In this article, I will try to shed some light on that topic.
USB overview
The Universal Serial Bus (or USB) standard defines
a master-slave communication protocol. This means that there is
one control entity (a master or a host),
which decides who can transmit data through the wire. The other
entities (slaves, devices, or
gadgets) must obey and respond to the host's requests.
Slaves do not communicate with each other. A host is usually
a desktop computer, while the gadgets are devices such as mice,
keyboards, phones, printers, etc.
People are used to seeing Linux systems in the master or host
role on a USB bus. But the Linux USB stack also provides support
for the slave or gadget role — the device at the other end
of the wire. For example, when one connects a pendrive to
a Linux host, it handles it with a usb-storage
driver.
However, if we had a Linux machine with a USB Device Controller (or
UDC), we could run Alan Stern's File
Storage Gadget (or FSG). FSG is, as its name implies, a gadget driver
which implements the USB mass storage device class (or UMC). That
would allow the machine in question to act as a USB drive (aka pendrive).
When a device is connected, an enumeration process
begins. During this process, the device is assigned a unique
7-bit identifier used for addressing. As a consequence, up to 127
slaves (including hubs) can be connected to a single host.
Communication is based on logical pipes which join
the master with one of a slave's endpoints (or
EPs).
There can be up to 16 endpoints (numbered from 0
to 15) on a device.
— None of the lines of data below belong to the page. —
/-- The samples of a frame record (R9, R108). -/
theorem Conditioner.record_samples (c : Conditioner) (f : FrameContent) (b : Bool) :
    (c.record f b).samples = c.samplesOf f := by
  have h : ∀ x : Channel, (c.scale f x).map (·.value) =
      (c.slotOf x.role).map (fun i => scaleSample c.table[i].gain c.table[i].offset f.samples[i]) := by
    intro x; simp only [Conditioner.scale, Option.map_map]; rfl
  have e : (c.record f b).samples = channels.filterMap (fun x => (c.scale f x).map (·.value)) := by
    simp [FrameRecord.samples, Conditioner.record, PerChannel.toList, PerChannel.of, channels, List.filterMap_cons]
  rw [e, Conditioner.samplesOf]
  exact congrArg (fun g => channels.filterMap g) (funext h)

/-! ## Interval closes (R138, R139, R143) -/

/-- The category of a close (R142). -/
theorem Interval.category_eq (s : State) (v : Interval) (p : Phase) : v.category s.ps p = s.categoryOf v p := by
  simp only [Interval.category, State.categoryOf, ChannelTotals.rms, Interval.unjudged]
  split <;> split <;> simp_all [or_assoc]

/-- A quotient rounded half up. -/
theorem roundHalfUp_bounds {d : Nat} (h : d ≠ 0) (n : Nat) :
    2 * d * roundHalfUp n d ≤ 2 * n + d ∧ 2 * n + d < 2 * d * (roundHalfUp n d + 1) :=
  ⟨Nat.mul_div_le _ _, Nat.lt_mul_div_succ _ (by omega)⟩

/-- The record that a close makes (R138). -/
theorem Interval.record_recordsOf (s : State) (v : Interval) : s.RecordsOf v v.span (v.record s.ps) := by
  refine ⟨rfl, rfl, rfl, rfl, fun c => ?_, fun p => ?_, rfl, fun h => ?_, fun h => ?_, rfl, rfl, rfl, rfl, rfl⟩
  · cases c <;> simp only [Interval.record, PerChannel.map, PerChannel.get, ChannelTotals.rms,
      ChannelTotals.extremes] <;> exact ⟨trivial, fun h => by simp [h], fun h => by simp [h]⟩
  · cases p <;> exact v.category_eq s _
  · simp [Interval.record, h]
  · exact ⟨_, by simp only [Interval.record, h, if_false], roundHalfUp_bounds h _⟩

/-- One close more in its category (R143). -/
theorem CategoryCounts.add_countsAll (c : CategoryCounts) (k : Category) : c.CountsAll (c.add k) [k] := by
  cases k <;> simp [CategoryCounts.CountsAll, CategoryCounts.add]

/-- Counts of closes one after another (R143). -/
theorem CategoryCounts.CountsAll.append {c d e : CategoryCounts} {ks ls : List Category} (h : c.CountsAll d ks)
    (g : d.CountsAll e ls) : c.CountsAll e (ks ++ ls) := by
  simp only [CategoryCounts.CountsAll, List.count_append] at *
  omega

/-! ## Streams (R104, R147, R148) -/

/-- With a place in the response source a message is placed at its end. -/
theorem State.placeOrWait_placed (s : State) (x : Response) (h : s.ra.responses.length < 8) :
    (s.placeOrWait x).ra.responses = s.ra.responses ++ [x] ∧ (s.placeOrWait x).cu.stream = s.cu.stream := by
  rcases s.placeOrWait_cases x with ⟨-, e⟩ | ⟨e, -⟩
  · simp [e, CommandUnit.placed]
  · omega

/-- A stream item placed. -/
theorem State.streamItem_placed (s : State) (code : Nat) (ws : List Nat) (y : ReadStream)
    (h : s.ra.responses.length < 8) :
    (s.streamItem code ws y).ra.responses = s.ra.responses ++ [streamMessage .streamItem code ws] ∧
    (s.streamItem code ws y).cu.stream = some y :=
  State.placeOrWait_placed (s.withCu { s.cu with stream := some y }) _ h

/-- An end message placed. -/
theorem State.streamEnd_placed (s : State) (code : Nat) (ws : List Nat) (h : s.ra.responses.length < 8) :
    (s.streamEnd code ws).ra.responses = s.ra.responses ++ [streamMessage .endMessage code ws] ∧
    (s.streamEnd code ws).cu.stream = s.cu.stream :=
  State.placeOrWait_placed s _ h

/-- The first element of a list that meets a condition, where the ones before it do not. -/
theorem find?_split {α : Type} {p : α → Bool} {l before after : List α} {r : α} (h : l = before ++ r :: after)
    (h1 : ∀ q ∈ before, p q = false) (h2 : p r = true) : l.find? p = some r := by
  subst h
  rw [List.find?_append, List.find?_eq_none.mpr (by simpa using h1)]
  simp [h2]

/-- The next choice of READ SUMMARIES. -/
theorem State.nextSummary_next (s : State) (next : Nat) (h : s.cu.stream = some (.summaries next))
    (hp : s.ra.responses.length < 8) :
    ∃ x, (s.nextSummary next).ra.responses = s.ra.responses ++ [x] ∧
      s.SummariesNext next x (s.nextSummary next).cu.stream := by
  have e : max next s.iu.summariesGone - s.iu.summariesGone = next - s.iu.summariesGone := by omega
  unfold State.nextSummary
  simp only [e]
  cases hm : s.iu.summaries[next - s.iu.summariesGone]? with
  | none =>
    obtain ⟨h1, h2⟩ := s.streamEnd_placed 23 s.iu.endWords hp
    refine ⟨_, h1, fun m h => by simp [hm] at h, fun _ => ⟨?_, h2.trans h⟩⟩
    unfold IntervalUnit.endWords
    cases s.iu.firstIndex <;> rfl
  | some m =>
    obtain ⟨h1, h2⟩ := s.streamItem_placed 23 m.words (.summaries (max next s.iu.summariesGone + 1)) hp
    refine ⟨_, h1, fun m' h' => ?_, fun hl => ?_⟩
    · rw [hm] at h'
      cases h'
      exact ⟨rfl, h2⟩
    · simp [List.getElem?_eq_none hl] at hm

/-- The next choice of READ INTERVALS. -/
theorem State.nextInterval_next (s : State) (next left sent : Nat) (last : Option Nat)
    (h : s.cu.stream = some (.intervals next left sent last)) (hp : s.ra.responses.length < 8) :
    ∃ x, (s.nextInterval next left sent last).ra.responses = s.ra.responses ++ [x] ∧
      s.IntervalsNext next left sent last x (s.nextInterval next left sent last).cu.stream := by
  have hw : streamMessage .endMessage 21 (intervalsEndWords sent last (s.iu.log.head?.map (·.index))) =
      intervalsEnd sent last (s.iu.log.head?.map (·.index)) := by
    cases last <;> cases s.iu.log.head?.map (·.index) <;> rfl
  obtain ⟨h1, h2⟩ := s.streamEnd_placed 21 (intervalsEndWords sent last (s.iu.log.head?.map (·.index))) hp
  unfold State.nextInterval
  cases left with
  | zero => exact ⟨_, h1, fun _ => ⟨hw, h2.trans h⟩, fun _ _ _ _ hl => absurd hl (by omega)⟩
  | succ n =>
    cases hf : s.iu.log.find? (fun r => decide (next ≤ r.index)) with
    | none =>
      refine ⟨_, h1, fun _ => ⟨hw, h2.trans h⟩, fun b r a e _ hb hr => ?_⟩
      rw [find?_split e (fun q hq => by simpa using hb q hq) (by simpa using hr)] at hf
      cases hf
    | some r =>
      obtain ⟨h3, h4⟩ := s.streamItem_placed 21 r.words (.intervals (r.index + 1) n (sent + 1) (some r.index)) hp
      refine ⟨_, h3, fun hl => ?_, fun b q a e _ hb hr => ?_⟩
      · rcases hl with hl | hl
        · omega
        · have := List.find?_some hf
          have := hl r (List.mem_of_find?_eq_some hf)
          simp_all
          omega
      · rw [find?_split e (fun q hq => by simpa using hb q hq) (by simpa using hr)] at hf
        cases hf
        exact ⟨rfl, h4⟩

/-- The next choice of READ EVENTS. -/
theorem State.nextEvent_next (s : State) (next left : Nat) (filter : EventFilter) (sent : Nat) (last : Option Nat)
    (h : s.cu.stream = some (.events next left filter sent last)) (hp : s.ra.responses.length < 8) :
    ∃ x, (s.nextEvent next left filter sent last).ra.responses = s.ra.responses ++ [x] ∧
      s.EventsNext next left filter sent last x (s.nextEvent next left filter sent last).cu.stream := by
  unfold State.nextEvent
  cases left with
  | zero =>
    obtain ⟨h1, h2⟩ := s.streamEnd_placed 13 (eventsEndWords sent last) hp
    refine ⟨_, h1, fun _ => ⟨?_, h2.trans h⟩, fun hl => absurd hl (by omega)⟩
    cases last <;> rfl
  | succ n =>
    simp only [EventRegister.choose]
    cases hf : s.er.records.find? (fun x => decide (next ≤ x.ident) && (match filter with
      | .all => true
      | .unreported => !hasFlag x.flags .reported)) with
    | none =>
      obtain ⟨h1, h2⟩ := s.streamEnd_placed 13 (eventsEndWords sent none) hp
      refine ⟨_, h1, fun hl => absurd hl (by omega), fun _ => ⟨fun _ => ⟨rfl, h2.trans h⟩, fun b r a e hb h3 h4 => ?_⟩⟩
      have := List.find?_eq_none.mp hf r (by simp [e])
      cases filter <;> simp_all
    | some r =>
      obtain ⟨h1, h2⟩ := s.streamItem_placed 13 r.words (.events (r.ident + 1) n filter (sent + 1) (some r.ident)) hp
      refine ⟨_, h1, fun hl => absurd hl (by omega), fun _ => ⟨fun hn => ?_, fun b q a e hb h3 h4 => ?_⟩⟩
      · have h5 := List.find?_some hf
        have h6 := hn r (List.mem_of_find?_eq_some hf)
        cases filter <;> simp_all <;> omega
      · have hq : some r = some q := by
          refine hf.symm.trans (find?_split e (fun q' hq' => ?_) (by cases filter <;> simp_all))
          rcases hb q' hq' with hl | ⟨hl, hr⟩
          · simp [Nat.not_le.mpr hl]
          · subst hl
            simp [hr]
        cases hq
        exact ⟨rfl, h2⟩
Endpoint zero (or EP0) is
reserved for setup requests (eg. a query for descriptors,
request to set a particular configuration, etc.).
Pipes are unidirectional (one-way) and data can go to (via an
IN endpoint) or from (via an OUT endpoint)
the host. (It is important to remember that from a slave's point
of view, an IN endpoint is the one it writes to and an OUT
endpoint is the one it reads from.) There are also four transfer
modes: bulk, isochronous, interrupt, and control.
Endpoints are grouped into interfaces which are then
grouped into configurations. Different configurations
may contain different interfaces, as well as have different power
demands. All that information is saved in various
descriptors requested by the host during enumeration.
One can see them using the lsusb tool. Here is the stripped-down
(and annotated) output for a Kingston pendrive:
Bus 001 Device 004: ID 0951:1614 Kingston Technology
Device Descriptor:
idVendor 0x0951 Kingston Technology
idProduct 0x1614
bNumConfigurations 1 [only one configuration]
Configuration Descriptor: [the first and only config]
bNumInterfaces 1 [only one interface]
MaxPower 200mA
Interface Descriptor: [the first and only intf.]
bNumEndpoints 2 [two endpoints]
bInterfaceClass 8 Mass Storage
bInterfaceSubClass 6 SCSI
bInterfaceProtocol 80 Bulk (Zip)
Endpoint Descriptor: [the first endpoint]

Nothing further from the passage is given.